-- ==== Sys2Proof/Laws/Flags.lean ====
section
/-! SUPPORT. The fields of STATUS after each of the block's updates (10_state.md R24 to R29; 60_exceptions.md R142, R143). -/

namespace Sys2Proof.Machine.Status

@[simp] theorem busy_completed (st : Byte) : busy (completed st) = false := by revert st; decide
@[simp] theorem done_completed (st : Byte) : done (completed st) = true := by revert st; decide
@[simp] theorem err_completed (st : Byte) : err (completed st) = false := by revert st; decide
@[simp] theorem ecode_completed (st : Byte) : ecode (completed st) = 0#3 := by revert st; decide
@[simp] theorem wovr_completed (st : Byte) : wovr (completed st) = wovr st := by revert st; decide
@[simp] theorem bit7_completed (st : Byte) : bit7 (completed st) = bit7 st := by revert st; decide

@[simp] theorem busy_failed (st : Byte) (c : BitVec 3) : busy (failed st c) = false := by revert st c; decide
@[simp] theorem done_failed (st : Byte) (c : BitVec 3) : done (failed st c) = false := by revert st c; decide
@[simp] theorem err_failed (st : Byte) (c : BitVec 3) : err (failed st c) = true := by revert st c; decide
@[simp] theorem ecode_failed (st : Byte) (c : BitVec 3) : ecode (failed st c) = c := by revert st c; decide
@[simp] theorem wovr_failed (st : Byte) (c : BitVec 3) : wovr (failed st c) = wovr st := by revert st c; decide
@[simp] theorem bit7_failed (st : Byte) (c : BitVec 3) : bit7 (failed st c) = bit7 st := by revert st c; decide

@[simp] theorem busy_overrun (st : Byte) : busy (overrun st) = busy st := by revert st; decide
@[simp] theorem done_overrun (st : Byte) : done (overrun st) = done st := by revert st; decide
@[simp] theorem err_overrun (st : Byte) : err (overrun st) = err st := by revert st; decide
@[simp] theorem ecode_overrun (st : Byte) : ecode (overrun st) = ecode st := by revert st; decide
@[simp] theorem wovr_overrun (st : Byte) : wovr (overrun st) = true := by revert st; decide
@[simp] theorem bit7_overrun (st : Byte) : bit7 (overrun st) = bit7 st := by revert st; decide

@[simp] theorem busy_accepted : busy accepted = true := rfl
@[simp] theorem done_accepted : done accepted = false := rfl
@[simp] theorem err_accepted : err accepted = false := rfl
@[simp] theorem ecode_accepted : ecode accepted = 0#3 := rfl
@[simp] theorem wovr_accepted : wovr accepted = false := rfl
@[simp] theorem bit7_accepted : bit7 accepted = false := rfl

@[simp] theorem busy_zero : busy 0x00#8 = false := rfl
@[simp] theorem done_zero : done 0x00#8 = false := rfl
@[simp] theorem err_zero : err 0x00#8 = false := rfl
@[simp] theorem ecode_zero : ecode 0x00#8 = 0#3 := rfl
@[simp] theorem wovr_zero : wovr 0x00#8 = false := rfl
@[simp] theorem bit7_zero : bit7 0x00#8 = false := rfl

@[simp] theorem busy_visible (st : Byte) : busy (visible st) = busy st := by revert st; decide
@[simp] theorem wovr_visible (st : Byte) : wovr (visible st) = wovr st := by revert st; decide

/-- The three updates as the masks the spec's STATUS values suggest. -/
theorem completed_eq (st : Byte) : completed st = (st &&& 0xC0#8) ||| 0x02#8 := by revert st; decide
theorem failed_illegal_eq (st : Byte) : failed st (errorBits .illegal) = (st &&& 0xC0#8) ||| 0x0C#8 := by revert st; decide
theorem failed_divzero_eq (st : Byte) : failed st (errorBits .divzero) = (st &&& 0xC0#8) ||| 0x14#8 := by revert st; decide
theorem overrun_eq (st : Byte) : overrun st = st ||| 0x40#8 := by revert st; decide

end Sys2Proof.Machine.Status

namespace Sys2Proof.Machine

theorem complete_eq_doneWith (v : Byte) (s : State) : complete v s = Safety.doneWith v s := by
  simp [complete, Safety.doneWith, Status.completed_eq]

theorem raiseError_illegal (s : State) : raiseError .illegal s = Safety.illegalIn s := by
  simp [raiseError, Safety.illegalIn, Status.failed_illegal_eq]

theorem raiseError_divzero (s : State) : raiseError .divzero s = Safety.divzeroIn s := by
  simp [raiseError, Safety.divzeroIn, Status.failed_divzero_eq]

theorem errorBits_ne_zero (e : ErrorCode) : errorBits e ≠ 0#3 := by cases e <;> decide

end Sys2Proof.Machine
end

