-- ==== Sys2Proof/Tests/Slice0.lean ====
section
/-! SUPPORT. The model's own tests (expected values from spec/95_test_vectors.md, by section), the well-formedness smoke test,
and a witness for the hypotheses of every obligation that has some. -/

namespace Sys2Proof.Tests

open Sys2Proof.Machine Sys2Proof.Safety

/-! ## Helpers -/

/-- Cells of COEF from index 0. -/
def coefCells (cs : List Byte) : List Host.Cell := cs.mapIdx fun i c => (Config.coefBase + i, c)

/-- Cells of PX and PY from index 0. -/
def pointCells (ps : List (Byte × Byte)) : List Host.Cell :=
  (ps.mapIdx fun i p => (Config.pxBase + i, p.1)) ++ ps.mapIdx fun i p => (Config.pyBase + i, p.2)

/-- A state in which an accepted command is about to complete, with A, B and R = 0x11. -/
def operandsAB (a b : Byte) : State := { State.reset with a := a, b := b, r := 0x11#8, status := 0x01#8 }

/-- The same, with a polynomial and its LEN. -/
def polynomial (cs : List Byte) (len a : Byte) : State :=
  { State.reset with mem := coefCells cs, len := len, a := a, r := 0x11#8, status := 0x01#8 }

/-- The same, with points and their NPTS. -/
def points (ps : List (Byte × Byte)) (npts : Byte) : State :=
  { State.reset with mem := pointCells ps, npts := npts, r := 0x11#8, status := 0x01#8 }

/-- R and STATUS after an outcome, as the host reads them. -/
def rAndStatus : Host.Outcome State Fault Refusal → Option (Byte × Byte)
  | .next t => some (hostRead Off.r t, hostRead Off.status t)
  | .fault _ => none
  | .refused _ => none

/-- A state with a pending command and a schedule. -/
def pendingCommand (opc : Byte) (es : List Event) : State := { accept opc State.reset with events := es }

/-- A state whose host runs a program from its start. -/
def hostRuns (prog : List Stmt) (es : List Event) : State := { State.reset with host := ⟨prog, 0, []⟩, events := es }

/-! ## Well-formedness: an ill-formed term for each check -/

theorem test_wf_reserved08_refuses_nop : (Instr.reserved08 0x07#8).wf = false := by decide
theorem test_wf_reserved10_refuses_row_below : (Instr.reserved10 0x0F#8).wf = false := by decide
theorem test_wf_reserved20_refuses_row_above : (Instr.reserved20 0x40#8).wf = false := by decide
theorem test_wf_reserved40_refuses_row_below : (Instr.reserved40 0x3F#8).wf = false := by decide
theorem test_wf_reserved80_refuses_row_below : (Instr.reserved80 0x7F#8).wf = false := by decide
/-- Program P2 of 95_test_vectors.md takes the y of its points from temporaries; here its first two points. -/
theorem test_setpts_takes_temporaries :
    pseudoSetpts [(.lit 1#8, .temp 1), (.lit 2#8, .temp 2)] =
      [.wr 0x200#10 (.lit 1#8), .wr 0x300#10 (.temp 1), .wr 0x201#10 (.lit 2#8), .wr 0x301#10 (.temp 2),
        .wr 0x008#10 (.lit 2#8)] := rfl
theorem test_setpoly_takes_temporaries :
    pseudoSetpoly [.temp 1, .lit 0x11#8] = [.wr 0x100#10 (.temp 1), .wr 0x101#10 (.lit 0x11#8), .wr 0x007#10 (.lit 2#8)] := rfl
theorem test_wf_program_refuses_missing_label : programWf [.bnz 0 0 1] = false := by decide
theorem test_wf_program_refuses_label_twice : programWf [.label 1, .label 1] = false := by decide
theorem test_wf_program_takes_exec : programWf (pseudoExec 1 0 (.lit 0x03#8)) = true := by decide

/-! ## Decoding: each row's byte written out from the encoding column of the opcode table -/

theorem test_decode_nop : decode 0b00000000#8 = .ok .nop := rfl
theorem test_decode_add : decode 0b00000001#8 = .ok .add := rfl
theorem test_decode_sub : decode 0b00000010#8 = .ok .sub := rfl
theorem test_decode_mul : decode 0b00000011#8 = .ok .mul := rfl
theorem test_decode_div : decode 0b00000100#8 = .ok .div := rfl
theorem test_decode_deg : decode 0b00000101#8 = .ok .deg := rfl
theorem test_decode_eval : decode 0b00000110#8 = .ok .eval := rfl
theorem test_decode_interp : decode 0b00000111#8 = .ok .interp := rfl
theorem test_decode_reserved08 : decode 0b00001111#8 = .ok (.reserved08 0x0F#8) := rfl
theorem test_decode_reserved10 : decode 0b00010000#8 = .ok (.reserved10 0x10#8) := rfl
theorem test_decode_reserved20 : decode 0b00111111#8 = .ok (.reserved20 0x3F#8) := rfl
theorem test_decode_reserved40 : decode 0b01000000#8 = .ok (.reserved40 0x40#8) := rfl
theorem test_decode_reserved80 : decode 0b10000000#8 = .ok (.reserved80 0x80#8) := rfl
theorem test_decode_refuses_no_byte : decodeBytes [] = .error .notOneByte := rfl
theorem test_decode_refuses_two_bytes : decodeTableWord 16 0x0303 = none := rfl

/-! ## Commands: R and STATUS -/

/-- 2.7: NOP with R = 0x11. -/
theorem test_nop_keeps_r : rAndStatus (exec .nop (operandsAB 0 0)) = some (0x11#8, 0x02#8) := by decide
/-- 2.1. -/
theorem test_add_53_CA : rAndStatus (exec .add (operandsAB 0x53#8 0xCA#8)) = some (0x99#8, 0x02#8) := by decide
/-- 2.1. -/
theorem test_sub_FF_0F : rAndStatus (exec .sub (operandsAB 0xFF#8 0x0F#8)) = some (0xF0#8, 0x02#8) := by decide
/-- 1.1. -/
theorem test_mul_B6_53 : rAndStatus (exec .mul (operandsAB 0xB6#8 0x53#8)) = some (0x36#8, 0x02#8) := by decide
/-- 2.2, the largest table index. -/
theorem test_mul_F6_F6 : rAndStatus (exec .mul (operandsAB 0xF6#8 0xF6#8)) = some (0x52#8, 0x02#8) := by decide
/-- 1.1. -/
theorem test_div_90_21 : rAndStatus (exec .div (operandsAB 90#8 21#8)) = some (189#8, 0x02#8) := by decide
/-- 2.3. -/
theorem test_div_by_zero : rAndStatus (exec .div (operandsAB 0x07#8 0x00#8)) = some (0x11#8, 0x14#8) := by decide
/-- 2.4. -/
theorem test_deg_seven : rAndStatus (exec .deg (polynomial [9, 0, 0, 0, 0, 0, 0, 4] 8#8 0)) = some (7#8, 0x02#8) := by
  decide
/-- 2.4: entries 2 and 3 are ignored. -/
theorem test_deg_ignores_above_len : rAndStatus (exec .deg (polynomial [3, 0, 7, 0] 2#8 0)) = some (0#8, 0x02#8) := by
  decide
/-- 1.3. -/
theorem test_eval_at_2 : rAndStatus (exec .eval (polynomial [1, 0, 2, 3] 4#8 2#8)) = some (17#8, 0x02#8) := by decide
/-- 2.5: 0x10 cubed. -/
theorem test_eval_cube : rAndStatus (exec .eval (polynomial [0, 0, 0, 1] 4#8 0x10#8)) = some (0xAB#8, 0x02#8) := by decide
/-- 1.4. -/
theorem test_interp_three_points :
    rAndStatus (exec .interp (points [(1, 43), (2, 22), (3, 86)] 3#8)) = some (107#8, 0x02#8) := by decide
/-- 2.6: a duplicate x. -/
theorem test_interp_duplicate_x :
    rAndStatus (exec .interp (points [(1, 1), (1, 2)] 2#8)) = some (0x11#8, 0x14#8) := by decide
/-- 2.7: 0x08 and 0xFF, accepted and completed. -/
theorem test_reserved_08 : rAndStatus (step (State.reset.withFetchWord 8 0x08)) = some (0x00#8, 0x0C#8) := by decide
theorem test_reserved_FF : rAndStatus (step (State.reset.withFetchWord 8 0xFF)) = some (0x00#8, 0x0C#8) := by decide
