-- ==== Sys2Proof/Word.lean ====
section
/-! DEFINITION. The bit-vector types of the hardware (00_scope.md R7 to R9): a word, a register index and the fields of an instruction word. -/

namespace Sys2Proof

/-- A 32-bit value: register contents, an instruction word, an ALU operand or result (R8, XLEN = ILEN = 32). -/
abbrev Word := BitVec 32

/-- A 5-bit register index, 0 to 31 (R21, R27: the index inputs of the register file are 5 bits wide). -/
abbrev RegIdx := BitVec 5

/-- The 7-bit opcode field, `w[6:0]` (R71). -/
abbrev Opcode := BitVec 7

/-- The 3-bit funct3 field, `w[14:12]` (R71). -/
abbrev Funct3 := BitVec 3

/-- The 7-bit funct7 field, `w[31:25]` (R71). -/
abbrev Funct7 := BitVec 7

/-- The 12-bit immediate of the I format, `w[31:20]`, before sign extension (R80). -/
abbrev Imm12 := BitVec 12

end Sys2Proof
end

◆ ◆ ◆ ◆ ◆ ◆ ◆

Pick each line holding the word "spec" out of the data and copy it.

▸ Final answer:
/-- The three updates as the masks the spec's STATUS values suggest. -/
/-! SUPPORT. The model's own tests (expected values from spec/95_test_vectors.md, by section), the well-formedness smoke test,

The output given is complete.